# 成為初級資料分析師 | Python 與資料科學應用

> NumPy 101：實踐科學計算的 Python 模組

## 郭耀仁

## 大綱

- 為什麼資料分析師需要 NumPy
- NumPy 基礎
- NumPy 技巧
- 延伸閱讀
- 作業

## 為什麼資料分析師需要 NumPy

## 隨堂練習：1 公里是 0.62137 英里，將這幾個長跑距離（公里）轉換為英里

In [None]:
distances = [1, 1.6, 3, 5, 10, 21.097, 42.195]

In [None]:
# conventional
dist_in_mile = []
for d in distances:
    dist_in_mile.append(d * 0.62137)
print(dist_in_mile)

In [None]:
# list comprehension
dist_in_mile = [d * 0.62137 for d in distances]
print(dist_in_mile)

In [None]:
# generator
dist_in_mile = (d * 0.62137 for d in distances)
print(list(dist_in_mile))

In [None]:
# lambda expression + map
dist_in_mile = list(map(lambda d : d * 0.62137, distances))
print(dist_in_mile)

## 隨堂練習：計算 A 與 B 的內積 C

$$
C_{i, j} = \sum{A_{i, k}B_{k, j}}
$$

In [None]:
A = [
    [1, 2],
    [4, 5]
]
B = [
    [4, 3],
    [2, 1]
]
# C = ?

In [None]:
# C is 2X2
C = [
    [0, 0],
    [0, 0]
]
I = len(A)
K = len(A[0])
J = len(B[0])

for i in range(I):
    for k in range(K):
        for j in range(J):
            C[i][j] += A[i][k] * B[k][j]
print(C)

## 讓內積更 Generalized

In [None]:
def get_mat_dot(A, B):
    I = len(A)
    K_A = len(A[0])
    K_B = len(B)
    J = len(B[0])
    if K_A != K_B:
        raise ValueError("shapes ({},{}) and ({},{}) not aligned: {} (dim 1) != {} (dim 0)".format(I, K_A, K_B, J, K_A, K_B))
    C = [[0 for j in range(J)] for i in range(I)]
    for i in range(I):
        for k in range(K):
            for j in range(J):
                C[i][j] += A[i][k] * B[k][j]
    return C

In [None]:
A = [
    [1, 2],
    [4, 5]
]
B = [
    [4, 3],
    [2, 1]
]

get_mat_dot(A, B)

In [None]:
A = [
    [1, 2],
    [4, 5]
]
B = [
    [4, 3],
    [2, 1],
    [4, 9]
]

get_mat_dot(A, B)

## 在科學計算使用者眼裡

- 以純量（scalar）作為運算單位還是太麻煩
- 哪些程式語言內建了 Vectorization（向量化）功能？
    - Matlab
    - R
    - Julia
    - ...etc.

## NumPy to the Rescue!

## 如何將這幾個長跑距離（公里）轉換為英里？

In [None]:
import numpy as np

distances = [1, 1.6, 3, 5, 10, 21.097, 42.195]
distances = np.array(distances)
dist_in_mile = distances * 0.62137
print(dist_in_mile)

## 如何計算 A 與 B 的內積 C？

In [None]:
import numpy as np

A = [
    [1, 2],
    [4, 5]
]
B = [
    [4, 3],
    [2, 1]
]
A = np.array(A)
B = np.array(B)
C = A.dot(B)
print(C)

## NumPy 基礎

## 什麼是 NumPy

> NumPy is the fundamental package for scientific computing in Python.
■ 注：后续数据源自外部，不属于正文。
-- ==== Sys2Proof/Decode.lean ====
section
/-! DEFINITION. The decoder of R22 to R44, total on any parcels and rejecting by check, and the encoder written from the same tables. -/

namespace Sys2Proof

/-! ### Codes of small fields -/

/-- The special operand of a code (R35); codes 9 to 127 are unassigned. -/
def Special.ofCode (n : Nat) : Option Special :=
  match n with
  | 0 => some .ord | 1 => some .rank | 2 => some .rbase | 3 => some .pos | 4 => some .lane
  | 5 => some .sheaf | 6 => some .team | 7 => some .core | 8 => some .die | _ => none

/-- The code of a special operand (R35). -/
def Special.code : Special → Nat
  | .ord => 0 | .rank => 1 | .rbase => 2 | .pos => 3 | .lane => 4
  | .sheaf => 5 | .team => 6 | .core => 7 | .die => 8

/-- The condition of a code (R30). -/
def Cond.ofCode (b : Ix3) : Option Cond :=
  match b.toNat with
  | 0 => some .eq | 1 => some .ne | 2 => some .lt | 3 => some .le | 4 => some .gt | 5 => some .ge
  | _ => none

/-- The code of a condition (R30). -/
def Cond.code : Cond → Ix3
  | .eq => 0 | .ne => 1 | .lt => 2 | .le => 3 | .gt => 4 | .ge => 5

/-- The rounding mode of a code (R59). -/
def Rm.ofCode (b : BitVec 2) : Rm :=
  match b.toNat with
  | 0 => .ne | 1 => .zero | 2 => .up | _ => .down

/-- The code of a rounding mode (R59). -/
def Rm.code : Rm → BitVec 2
  | .ne => 0 | .zero => 1 | .up => 2 | .down => 3

/-- The float format of a type code (R34). -/
def FFmt.ofCode (n : Nat) : Option FFmt :=
  match n with
  | 0 => some .f32 | 1 => some .bf16 | 2 => some .e4m3 | 3 => some .e5m2 | 4 => some .e2m1 | _ => none

/-- The type code of a float format (R34). -/
def FFmt.code : FFmt → Nat
  | .f32 => 0 | .bf16 => 1 | .e4m3 => 2 | .e5m2 => 3 | .e2m1 => 4

/-- The integer format of a type code (R34), the 64-bit ones left out. -/
def IFmt.ofCode (n : Nat) : Option IFmt :=
  match n with
  | 0 => some .i32 | 1 => some .n32 | 2 => some .i16 | 3 => some .n16 | 4 => some .i8 | 5 => some .n8
  | _ => none

/-- The type code of an integer format (R34). -/
def IFmt.code : IFmt → Nat
  | .i32 => 0 | .n32 => 1 | .i16 => 2 | .n16 => 3 | .i8 => 4 | .n8 => 5

/-- The source format field of `fcvt` (R33): a float code, or 8 plus an integer code. -/
def Fmt.ofSrcCode (n : Nat) : Option Fmt :=
  if n < 8 then (FFmt.ofCode n).map .flt else (IFmt.ofCode (n - 8)).map .int

/-- The code of a source format (R33). -/
def Fmt.srcCode : Fmt → Nat
  | .flt f => f.code
  | .int i => 8 + i.code

/-- The drain format field of R243: its codes are those of R33, not all admitted. -/
def Fmt.ofDrainCode (n : Nat) : Option Fmt :=
  match n with
  | 0 => some (.flt .f32) | 1 => some (.flt .bf16) | 2 => some (.flt .e4m3) | 3 => some (.flt .e5m2)
  | 4 => some (.flt .e2m1) | 8 => some (.int .i32) | 12 => some (.int .i8) | _ => none

/-- The space of a code (R26, R33). -/
def Space.ofCode (b : BitVec 2) : Option Space :=
  match b.toNat with
  | 0 => some .sh | 1 => some .sp | 2 => some .stk | _ => none

/-- The code of a space. -/
def Space.code : Space → BitVec 2
  | .sh => 0 | .sp => 1 | .stk => 2

/-- The order of a code (R33). -/
def Order.ofCode (b : BitVec 2) : Order :=
  match b.toNat with
  | 0 => .rlx | 1 => .acq | 2 => .rel | _ => .ar

/-- The code of an order. -/
def Order.code : Order → BitVec 2
  | .rlx => 0 | .acq => 1 | .rel => 2 | .ar => 3

/-- The scope of a code (R33). -/
def Scope.ofCode (b : Ix3) : Option Scope :=
  match b.toNat with
  | 0 => some .sheaf | 1 => some .swath | 2 => some .team | 3 => some .die | 4 => some .device
  | 5 => some .domain | _ => none

/-- The code of a scope. -/
def Scope.code : Scope → Ix3
  | .sheaf => 0 | .swath => 1 | .team => 2 | .die => 3 | .device => 4 | .domain => 5

/-- The atomic operation of a code (R26). -/
def AOp.ofCode (b : Ix3) : AOp :=
  match b.toNat with
  | 0 => .add | 1 => .min | 2 => .max | 3 => .and | 4 => .or | 5 => .xor | 6 => .exch | _ => .cas

/-- The code of an atomic operation (R26). -/
def AOp.code : AOp → Ix3
  | .add => 0 | .min => 1 | .max => 2 | .and => 3 | .or => 4 | .xor => 5 | .exch => 6 | .cas => 7

/-- The type of a uniform access (R26). -/
def UTy.ofCode (b : Ix3) : Option UTy :=
  match b.toNat with
  | 0 => some .b32 | 1 => some .i8 | 2 => some .n8 | 3 => some .i16 | 4 => some .n16 | 5 => some .w64
  | _ => none

/-- The code of the type of a uniform access (R26). -/
def UTy.code : UTy → Ix3
  | .b32 => 0 | .i8 => 1 | .n8 => 2 | .i16 => 3 | .n16 => 4 | .w64 => 5

/-- The type of a lane load or store (R194). -/
def LTy.ofCode (b : Ix3) : Option LTy :=
  match b.toNat with
  | 0 => some .b32 | 2 => some .i16 | 3 => some .n16 | 4 => some .i8 | 5 => some .n8 | _ => none

/-- The code of the type of a lane load or store (R194). -/
def LTy.code : LTy → Ix3
  | .b32 => 0 | .i16 => 2 | .n16 => 3 | .i8 => 4 | .n8 => 5

/-- The number of registers of a range (R194). -/
def Cnt.num : Cnt → Nat
  | .one => 1 | .two => 2 | .four => 4

/-- The range length from its first and last register; other lengths are refused (R195). -/
def Cnt.ofRange (first last : VReg) : Option Cnt :=
  if last.toNat = first.toNat then some .one
  else if last.toNat = first.toNat + 1 then some .two
  else if last.toNat = first.toNat + 3 then some .four
  else none

/-- The operation of `s.qop` (R28). -/
def QOp.ofCode (b : Ix3) : Option QOp :=
  match b.toNat with
  | 0 => some .and | 1 => some .or | 2 => some .xor | 3 => some .andn | 4 => some .not | _ => none

/-- The code of an operation of `s.qop` (R28). -/
def QOp.code : QOp → Ix3
  | .and => 0 | .or => 1 | .xor => 2 | .andn => 3 | .not => 4

/-- The mode of `shfl` (R146). -/
def ShMode.ofCode (b : Ix3) : Option ShMode :=
  match b.toNat with
  | 0 => some .idx | 1 => some .up | 2 => some .down | 3 => some .xor | _ => none

/-- The code of a mode of `shfl` (R146). -/
def ShMode.code : ShMode → Ix3
  | .idx => 0 | .up => 1 | .down => 2 | .xor => 3

/-- The combining operation of `scan` and `red` from its operation and type codes (R146). -/
def ScanOp.ofCode (op ty : Ix3) : Option ScanOp :=
  match op.toNat, ty.toNat with
  | 0, 0 => some .addi | 0, 1 => some .addn | 0, 2 => some .addf
  | 1, 0 => some .mini | 1, 1 => some .minn | 1, 2 => some .minf
  | 2, 0 => some .maxi | 2, 1 => some .maxn | 2, 2 => some .maxf
  | 3, 0 => some .and | 4, 0 => some .or | 5, 0 => some .xor
  | _, _ => none

/-- The operation code of a combining operation. -/
def ScanOp.opCode : ScanOp → Ix3
  | .addi => 0 | .addn => 0 | .addf => 0 | .mini => 1 | .minn => 1 | .minf => 1
  | .maxi => 2 | .maxn => 2 | .maxf => 2 | .and => 3 | .or => 4 | .xor => 5

/-- The type code of a combining operation. -/
def ScanOp.tyCode : ScanOp → Ix3
  | .addi => 0 | .addn => 1 | .addf => 2 | .mini => 0 | .minn => 1 | .minf => 2
  | .maxi => 0 | .maxn => 1 | .maxf => 2 | .and => 0 | .or => 0 | .xor => 0

/-- The type of `cx` (R146). -/
def CxTy.ofCode (b : Ix3) : Option CxTy :=
  match b.toNat with
  | 0 => some .i32 | 1 => some .n32 | 2 => some .f32 | _ => none

/-- The code of a type of `cx` (R146). -/
def CxTy.code : CxTy → Ix3
  | .i32 => 0 | .n32 => 1 | .f32 => 2

/-- The `.i32` and `.n32` type codes (R34). -/
def Sgn.ofCode (b : Ix3) : Option Sgn :=
  match b.toNat with
  | 0 => some .i32 | 1 => some .n32 | _ => none

/-- The code of `.i32` or `.n32` (R34). -/
def Sgn.code : Sgn → Ix3
  | .i32 => 0 | .n32 => 1

/-- The `.i8` and `.n8` type codes (R125, R153). -/
def Sgn.ofCode8 (b : Ix3) : Option Sgn :=
  match b.toNat with
  | 4 => some .i32 | 5 => some .n32 | _ => none

/-- The code of `.i8` or `.n8` (R34). -/
def Sgn.code8 : Sgn → Ix3
  | .i32 => 4 | .n32 => 5

/-- The operation of `cp.red` (R219). -/
def RedOp.ofCode (b : Ix3) : Option RedOp :=
  match b.toNat with
  | 0 => some .addf32 | 1 => some .addbf16 | 2 => some .addi32 | 3 => some .minf32
  | 4 => some .maxf32 | 5 => some .mini32 | 6 => some .maxi32 | _ => none

/-- The code of an operation of `cp.red` (R219). -/
def RedOp.code : RedOp → Ix3
  | .addf32 => 0 | .addbf16 => 1 | .addi32 => 2 | .minf32 => 3 | .maxf32 => 4 | .mini32 => 5 | .maxi32 => 6

/-- One bit as a Bool. -/
def bit (w : BitVec n) (i : Nat) : Bool := w.getLsbD i

/-! ### The raw fields of the word formats -/

/-- The fields of a register-form U-word (R25). -/
structure URaw where
  op  : BitVec 6
  sd  : BitVec 6
  sa  : BitVec 6
  low : BitVec 12
  deriving DecidableEq, Repr

/-- The fields of an immediate-form U-word (R27). -/
structure IRaw where
  op  : BitVec 4
  reg : BitVec 6
  imm : BitVec 20
  deriving DecidableEq, Repr

/-- The fields of an L-word's header (R31). -/
structure HRaw where
  la   : BitVec 4
  mode : BitVec 2
  neg  : BitVec 1
  pred : BitVec 3
  wait : BitVec 8
  rsv  : BitVec 12
  deriving DecidableEq, Repr

/-- The fields of an operation in slot format (R32). -/
structure SRaw where
  op : BitVec 8
  vd : BitVec 7
  va : BitVec 7
  vb : BitVec 7
  ty : BitVec 3
  deriving DecidableEq, Repr

/-- The fields of an extension word (R33). -/
structure XRaw where
  vc  : BitVec 7
  i   : BitVec 1
  s   : BitVec 1
  ctl : BitVec 7
  imm : BitVec 16
  deriving DecidableEq, Repr

/-- The fields of an E-word's command parcel (R39). -/
structure CRaw where
  la  : BitVec 4
  op  : BitVec 8
  tk  : BitVec 3
  sub : BitVec 3
  ea  : BitVec 6
  eb  : BitVec 6
  deriving DecidableEq, Repr

/-- The fields of an E-word's operand parcel of form EF (R39). -/
structure ORaw where
  ec  : BitVec 6
  vx  : BitVec 7
  vy  : BitVec 7
  ctl : BitVec 12
  deriving DecidableEq, Repr

/-- Read a register-form U-word. -/
def URaw.of (w : Word) : URaw :=
  ⟨w.extractLsb' 24 6, w.extractLsb' 18 6, w.extractLsb' 12 6, w.extractLsb' 0 12⟩
/-- Write a register-form U-word. -/
def URaw.word (r : URaw) : Word := (0 : BitVec 2) ++ r.op ++ r.sd ++ r.sa ++ r.low
/-- Read an immediate-form U-word. -/
def IRaw.of (w : Word) : IRaw :=
  ⟨w.extractLsb' 26 4, w.extractLsb' 20 6, w.extractLsb' 0 20⟩
/-- Write an immediate-form U-word. -/
def IRaw.word (r : IRaw) : Word := (1 : BitVec 2) ++ r.op ++ r.reg ++ r.imm
/-- Read a header parcel. -/
def HRaw.of (w : Word) : HRaw :=
  ⟨w.extractLsb' 26 4, w.extractLsb' 24 2, w.extractLsb' 23 1, w.extractLsb' 20 3,
   w.extractLsb' 12 8, w.extractLsb' 0 12⟩
/-- Write a header parcel. -/
def HRaw.word (r : HRaw) : Word :=
  (2 : BitVec 2) ++ r.la ++ r.mode ++ r.neg ++ r.pred ++ r.wait ++ r.rsv
/-- Read a slot parcel. -/
def SRaw.of (w : Word) : SRaw :=
  ⟨w.extractLsb' 24 8, w.extractLsb' 17 7, w.extractLsb' 10 7, w.extractLsb' 3 7, w.extractLsb' 0 3⟩
/-- Write a slot parcel. -/
def SRaw.word (r : SRaw) : Word := r.op ++ r.vd ++ r.va ++ r.vb ++ r.ty
/-- Read an extension parcel. -/
def XRaw.of (w : Word) : XRaw :=
  ⟨w.extractLsb' 25 7, w.extractLsb' 24 1, w.extractLsb' 23 1, w.extractLsb' 16 7, w.extractLsb' 0 16⟩
/-- Write an extension parcel. -/
def XRaw.word (r : XRaw) : Word := r.vc ++ r.i ++ r.s ++ r.ctl ++ r.imm
/-- Read a command parcel. -/
def CRaw.of (w : Word) : CRaw :=
  ⟨w.extractLsb' 26 4, w.extractLsb' 18 8, w.extractLsb' 15 3, w.extractLsb' 12 3,
   w.extractLsb' 6 6, w.extractLsb' 0 6⟩
/-- Write a command parcel. -/
def CRaw.word (r : CRaw) : Word :=
  (3 : BitVec 2) ++ r.la ++ r.op ++ r.tk ++ r.sub ++ r.ea ++ r.eb
/-- Read an operand parcel. -/
def ORaw.of (w : Word) : ORaw :=
  ⟨w.extractLsb' 26 6, w.extractLsb' 19 7, w.extractLsb' 12 7, w.extractLsb' 0 12⟩
/-- Write an operand parcel. -/
def ORaw.word (r : ORaw) : Word := r.ec ++ r.vx ++ r.vy ++ r.ctl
It is a Python library that provides a multidimensional array object, various derived objects (such as masked arrays and matrices), and an assortment of routines for fast operations on arrays, including mathematical, logical, shape manipulation, sorting, selecting, I/O, discrete Fourier transforms, basic linear algebra, basic statistical operations, random simulation and much more.

- Numerical Python
- 創建一種稱為 ndarray 的類別，彌補了原生 list 缺少的向量化運算（vectorization）功能

## ndarray 類別與 `list` 的差異

> At the core of the NumPy package, is the ndarray object. This encapsulates n-dimensional arrays of homogeneous data types, with many operations being performed in compiled code for performance.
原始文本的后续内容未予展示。